Imprecise Bayesianism
2025-11-30 — 2026-01-14
Wherein imprecise Bayesianism is presented as an alternative for M‑open problems, where beliefs are represented by convex sets of distributions and PAC‑Bayes generalization bounds are invoked.
In M-open Bayesian inference, we accept that our models are simplifications that don’t contain the true data-generating process, which leads to problems with standard Bayesian updating.
What alternative foundations or extensions of Bayesianism can better handle model misspecification?
1 Maximin updates over set priors
As far as I know, this is the classic approach. Informally: we have a set of prior distributions representing our beliefs. When we see data, we update each prior using Bayes’ rule to get a set of posteriors. When making decisions, we consider the worst-case expected utility across all posteriors in this set and choose the action that maximizes this worst-case utility.
Easy to say, but I haven’t really used this myself and suspect it’s annoying in practice (Camerer and Weber 1992; De Bock 2020; Giustinelli, Manski, and Molinari 2021; Hayashi 2021; Walley 1991).
2 PAC-Bayes methods
There’s a large body of work on this; I’m not an expert (Catoni 2007; Haddouche and Guedj 2022; Rivasplata et al. 2020; Rodríguez-Gálvez, Thobaben, and Skoglund 2024; Sucker and Ochs 2023; Thiemann et al. 2017).
PAC-Bayes (Probably Approximately Correct Bayesian) methods offer a theoretically grounded way to aggregate misspecified models in the M-open setting, giving high-probability generalization bounds without assuming realizability. They originate from (McAllester 1998, 1999) and were sharpened by Catoni (2007). The bounds control the expected risk of a posterior over hypotheses via the KL divergence to a prior, so we can, in principle, do robust model selection or ensembling even when the true data-generating process lies outside the model class \(\mathcal{M}\).

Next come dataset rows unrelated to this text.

-- ==== Sys2Proof/Machine/Ops.lean ====
section
/-! DEFINITION. The named operations over the state: access to ports and settings, recording in the journal (R139 to R143),
marking attention (R152 to R156), and what closes every step. -/

namespace Sys2Proof.Machine

/-! ### Access to the parts of the state -/

/-- The ports 0 to 7 in turn (R37). -/
def allPorts : List (Fin 8) := [0, 1, 2, 3, 4, 5, 6, 7]

/-- One operation taken for every port in turn (R37). -/
def State.forPorts (s : State) (f : Fin 8 → State → State) : State := allPorts.foldl (fun t p => f p t) s

/-- The live state of a port. -/
def State.port (s : State) (p : Fin 8) : Port := s.ports.get p

/-- The configuration of a port. -/
def State.conf (s : State) (p : Fin 8) : PortConfig := s.cfg.ports.get p

/-- The engine of a port. -/
def State.engine (s : State) (p : Fin 8) : Engine := (s.port p).engine

/-- The state with one port changed. -/
def State.modPort (s : State) (p : Fin 8) (f : Port → Port) : State :=
  { s with ports := s.ports.set p (f (s.ports.get p)) }

/-- The state with one port's engine changed. -/
def State.modEngine (s : State) (p : Fin 8) (f : Engine → Engine) : State :=
  s.modPort p (fun pt => { pt with engine := f pt.engine })

/-- The state with one port's line state changed. -/
def State.modLine (s : State) (p : Fin 8) (f : LineState → LineState) : State :=
  s.modEngine p (fun e => { e with line := f e.line })

/-- The state with the journal changed. -/
def State.modJournal (s : State) (f : Journal → Journal) : State := { s with journal := f s.journal }

/-- The state with the attention controller changed. -/
def State.modAttn (s : State) (f : Attention → Attention) : State := { s with attn := f s.attn }

/-- The state with the host link changed. -/
def State.modLink (s : State) (f : Link → Link) : State := { s with link := f s.link }

/-- The state with the store changed. -/
def State.modStore (s : State) (f : Store → Store) : State := { s with store := f s.store }

/-- The state with the keepalive changed. -/
def State.modKa (s : State) (f : Keepalive → Keepalive) : State := { s with ka := f s.ka }

/-- The state with the Supervisor changed. -/
def State.modSup (s : State) (f : Supervisor → Supervisor) : State := { s with sup := f s.sup }

/-- The state with the input pins changed. -/
def State.modPins (s : State) (f : Pins → Pins) : State := { s with pins := f s.pins }

/-- The state with the configuration changed. -/
def State.modCfg (s : State) (f : Settings → Settings) : State := { s with cfg := f s.cfg }

/-- A guarded output of a port. -/
def Port.out (pt : Port) : Out → Output
  | .feed => pt.feed
  | .signal => pt.signal

/-- A port with one of its outputs replaced. -/
def Port.setOut (pt : Port) (o : Out) (x : Output) : Port :=
  match o with
  | .feed => { pt with feed := x }
  | .signal => { pt with signal := x }

/-- The state with one output replaced. -/
def State.setOut (s : State) (p : Fin 8) (o : Out) (x : Output) : State := s.modPort p (fun pt => pt.setOut o x)

/-- The inhibit line (R75): asserted exactly while a low period or a hot period is in progress. -/
def State.inhibit (s : State) : Bool := s.sup.field != .good || s.sup.hot

/-- An output conducts while it is ENGAGED or LIMITING (R48). -/
def OutState.conducts : OutState → Bool
  | .engaged => true
  | .limiting => true
  | _ => false

/-- A pool slot held by a port. -/
def Port.held (pt : Port) : List Request :=
  pt.queue ++ pt.inFlight.toList ++ pt.done.map DoneSlot.request

/-- The held count of a port (R125). -/
def Port.heldCount (pt : Port) : Nat := pt.queue.length + pt.inFlight.toList.length + pt.done.length

/-! ### The journal -/

/-- The classes of events, in the order of the CLASSES bits (section 8.2). -/
inductive JClass
  | output
  | supply
  | line
  | request
  | link
  | keepalive
  | device
  | store
  | host
deriving DecidableEq, Repr

/-- The CLASSES bit of a class. -/
def classBit : JClass → Nat
  | .output => 0
  | .supply => 1
  | .line => 2
  | .request => 3
  | .link => 4
  | .keepalive => 5
  | .device => 6
  | .store => 7
  | .host => 8

/-- A named event as the journal sees it (R148); `edge` marks INPUT_EDGE. -/
structure Event where
  cls : JClass
  edge : Bool
  source : Byte
  code : Byte
  detail : List Byte
deriving DecidableEq, Repr

/-- An event is admitted when its class is enabled; INPUT_EDGE needs EDGES besides (R139). -/
def admitted (config : Word) (e : Event) : Bool :=
  config.getLsbD (classBit e.cls) && (!e.edge || config.getLsbD 9)

/-- POLICY is HALT (section 8.2). -/
def haltPolicy (config : Word) : Bool := config.getLsbD 10

/-- The threshold of JOURNAL_CONFIG, 1 to 32 (section 8.2). -/
def threshold (config : Word) : Nat := field config 11 5 + 1

/-- What became of an event (R139, R140, R142). -/
inductive Recording
  | recorded (seq : Word)
  | filtered
  | refused
deriving DecidableEq, Repr

/-- What the journal will do with an event. -/
def Journal.judge (j : Journal) (config : Word) (e : Event) : Recording :=
  if admitted config e = false then .filtered
  else if journalCapacity ≤ j.entries.length && haltPolicy config then .refused
  else .recorded j.nextSeq

/-- The entry an event becomes (R140). -/
def Journal.entryOf (j : Journal) (time : BitVec 32) (e : Event) : Entry :=
  ⟨j.nextSeq, time, e.source, e.code, j.refusals, e.detail⟩

/-- An event judged against the journal and filtered, recorded, recorded over the oldest entry, or refused (R139 to R142),
with the call for attention it gives rise to (R143); a refusal's call takes precedence. -/
def Journal.put (j : Journal) (config : Word) (time : BitVec 32) (e : Event) : Journal :=
  match j.judge config e with
  | .filtered => j
  | .refused =>
    { j with
      refusals := bump8 j.refusals
      lost := bump16 j.lost
      call := if j.refusals = 0#8 then some .refusal else j.call }
  | .recorded _ =>
    if journalCapacity ≤ j.entries.length then
      { j with
        entries := j.entries.drop 1 ++ [j.entryOf time e]
        nextSeq := j.nextSeq + 1#16
        refusals := 0#8
        lost := bump16 j.lost }
    else
      { j with
        entries := j.entries ++ [j.entryOf time e]
        nextSeq := j.nextSeq + 1#16
        refusals := 0#8
        call :=
          if j.call = some .refusal then j.call
          else if j.entries.length + 1 = threshold config then some .threshold else j.call }

/-- An event raised in the step in progress, at position 6 of the cascade order (R37). -/
def State.log (s : State) (e : Event) : State :=
  s.modJournal (fun j => j.put s.cfg.journalConfig s.timeBase e)

/-- An event raised under a condition. -/
def State.logIf (s : State) (c : Bool) (e : Event) : State := if c then s.log e else s

/-! ### Attention -/

/-- The number of a source (section 9.1). -/
def sourceNumber : Source → Nat
  | .port p => p.val
  | .link => 8
  | .journal => 9
  | .keepalive => 10
  | .supply => 11
  | .thermal => 12
  | .store => 13
  | .mode => 14

/-- The fifteen sources in number order (section 9.1). -/
def allSources : List Source :=
  allPorts.map Source.port ++ [.link, .journal, .keepalive, .supply, .thermal, .store, .mode]

/-- The source of a number 0 to 14 (R161). -/
def sourceOf (n : Nat) : Option Source := allSources[n]?

/-- The latch of a source (R152). -/
def Attention.latch (a : Attention) : Source → Latch
  | .port p => .causes (a.causes.get p)
  | .link => .codes a.codes.link
  | .journal => .codes a.codes.journal
  | .keepalive => .codes a.codes.keepalive
  | .supply => .codes a.codes.supply
  | .thermal => .codes a.codes.thermal
  | .store => .codes a.codes.store
  | .mode => .codes a.codes.mode

/-- The set of causes in a latch; none in a code record. -/
def Latch.causeSet : Latch → BitVec 10
  | .causes c => c
  | .codes _ => 0#10

/-- The code record in a latch; the empty one in a set of causes. -/
def Latch.record : Latch → CodeLatch
  | .causes _ => CodeLatch.empty
  | .codes r => r

/-- The attention controller with the latch of a source replaced. -/
def Attention.setLatch (a : Attention) (src : Source) (l : Latch) : Attention :=
  match src with
  | .port p => { a with causes := a.causes.set p l.causeSet }
  | .link => { a with codes := { a.codes with link := l.record } }
  | .journal => { a with codes := { a.codes with journal := l.record } }
  | .keepalive => { a with codes := { a.codes with keepalive := l.record } }
  | .supply => { a with codes := { a.codes with supply := l.record } }
  | .thermal => { a with codes := { a.codes with thermal := l.record } }
  | .store => { a with codes := { a.codes with store := l.record } }
  | .mode => { a with codes := { a.codes with mode := l.record } }

/-- The empty latch of a source's kind (R152). -/
def emptyLatch : Source → Latch
  | .port _ => .causes 0#10
  | _ => .codes CodeLatch.empty

/-- A latch holds something (R152). -/
def Latch.nonempty : Latch → Bool
  | .causes c => c != 0#10
  | .codes r => r.count != 0#8

/-- The two bytes in which a latch is delivered (R157), as one number. -/
def Latch.word : Latch → Word
  | .causes c => c.setWidth 16
  | .codes r => wordOf r.last r.count

/-- A latch with one cause added (R153). -/
def Latch.addCause (l : Latch) (cause : Fin 10) : Latch :=
  .causes (l.causeSet ||| (1#10 <<< cause.val))

/-- A code record with one mark added (R154). -/
def Latch.addCode (l : Latch) (code : Byte) : Latch :=
  .codes ⟨code, bump8 l.record.count⟩

/-- A change of a source's latch by a mark, applied to the late record of a claim of that source as well (R158). -/
def Attention.mark (a : Attention) (src : Source) (f : Latch → Latch) : Attention :=
  { a.setLatch src (f (a.latch src)) with
    claim :=
      match a.claim with
      | some c => if c.source = src then some { c with late := f c.late } else some c
      | none => none }

/-- A port cause raised: latched if PORT_ATTN_MASK admits it (R153). -/
def State.cause (s : State) (p : Fin 8) (cause : Fin 10) : State :=
  if (s.conf p).attnMask.getLsbD cause.val then s.modAttn (fun a => a.mark (.port p) (fun l => l.addCause cause)) else s

/-- A port cause raised under a condition. -/
def State.causeIf (s : State) (c : Bool) (p : Fin 8) (k : Fin 10) : State := if c then s.cause p k else s

/-- A source 8 to 14 marked with a cause code (R154). -/
def State.mark (s : State) (src : Source) (code : Byte) : State :=
  s.modAttn (fun a => a.mark src (fun l => l.addCode code))

/-- The present priority of a source (R155). -/
def Settings.priority (c : Settings) (src : Source) : BitVec 3 :=
  let n := sourceNumber src
  (c.attnPriority[n / 4]?.getD 0#16).extractLsb' (4 * (n % 4)) 3

/-- The ceiling (R155): the larger of the floor and the top entry's priority at claim. -/
def State.ceiling (s : State) : Nat :=
  max (field s.cfg.attnFloor 0 3) ((s.attn.stack.head?.map (fun e => e.priority.toNat)).getD 0)

/-- A source is pending exactly while its latch is not empty (R152). -/
def State.isPending (s : State) (src : Source) : Bool := (s.attn.latch src).nonempty

/-- A source is deliverable while it is pending and its priority is above the ceiling (R155). -/
def State.deliverable (s : State) (src : Source) : Bool :=
  s.isPending src && decide (s.ceiling < (s.cfg.priority src).toNat)

/-- Some source is deliverable (R156). -/
def State.anyDeliverable (s : State) : Bool := allSources.any s.deliverable

/-! ### The end of every step -/

/-- The JOURNAL source marked at most once in the step (R143), and the call forgotten. -/
def State.callJournal (s : State) : State :=
  match s.journal.call with
  | none => s
  | some c =>
    let s := s.mark .journal (match c with | .threshold => 1#8 | .refusal => 2#8)
    s.modJournal (fun j => { j with call := none })

/-- What closes every step: the journal's mark and the judgement of the ATN pin (R143, R156). -/
def State.finish (s : State) : State :=
  let s := s.callJournal
  { s with atn := s.anyDeliverable }

/-- An event taken as one step, unless a reset interval is in progress, in which no event is taken (R184). -/
def takeEvent (f : State → State) (s : State) : Host.Outcome State Fault Refusal :=
  .next (if s.resetLine.isSome then s else (f s).finish)

end Sys2Proof.Machine
end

I’m unclear whether all stacking bounds are in fact of PAC-Bayes type.
PAC-Bayes seems to justify techniques like stacking by quantifying how well a data-dependent posterior generalizes: for concreteness, Catoni’s bound states that for bounded losses \(\ell\), \[\mathbb{E}_{Q}[\mathrm{risk}(h)] \leq \frac{1}{n} \sum \ell(h(x_i), y_i) + \sqrt{\frac{\mathrm{KL}(Q\|P) + \log(2n/\delta)}{2n}},\] with probability \(1-\delta\) over data of size \(n\), prior \(P\), and posterior \(Q\). This sidesteps M-closed assumptions in some sense, but don’t ask me for details.
Tools like paccube or pacbayes.py implement optimization of these bounds for neural nets and beyond.
3 Infrabayesianism
Infrabayesianism — I presume it’s different from standard set-prior approaches, but I don’t really know it well enough to say how.
It starts with the same assumption as M-open Bayes: the true state of the world is likely outside an agent’s hypothesis space. They argue this to be especially critical for embedded agents—agents that are part of an environment vastly more complex than they are. An AI can’t model every atom in its server room, let alone the universe, so its world model is necessarily incomplete.
I confess I don’t follow that emphasis myself — I also can’t model every atom in anything I study, and I get by without infrabayesian reasoning. I should re-listen to Vanessa Kosoy on this theme. Infrabayesianism is nonetheless motivated as a framework for the future of AI systems that must navigate a world of deep and unavoidable uncertainty.
Where Bayesianism uses a single probability distribution to represent belief, Infrabayesianism uses infradistributions—which are convex sets of probability distributions.
Instead of saying, “The probability of rain is 40%,” an infrabayesian agent might say, “The probability of rain is somewhere between 30% and 60%.” I don’t know how this differs from the above definitions of imprecise probability, which directly capture the agent’s uncertainty and acknowledge the limitations of its model. This allows for more robust reasoning by considering a range of plausible worlds rather than committing to a single, likely-wrong one.
The framework apparently provides update rules and decision-making procedures (like minimax or upper-expectation reasoning) that are philosophically robust, ensuring the agent doesn’t discard useful information and can handle deep uncertainty. I haven’t used any of these in practice yet, so I’ll refrain from offering too much opinion.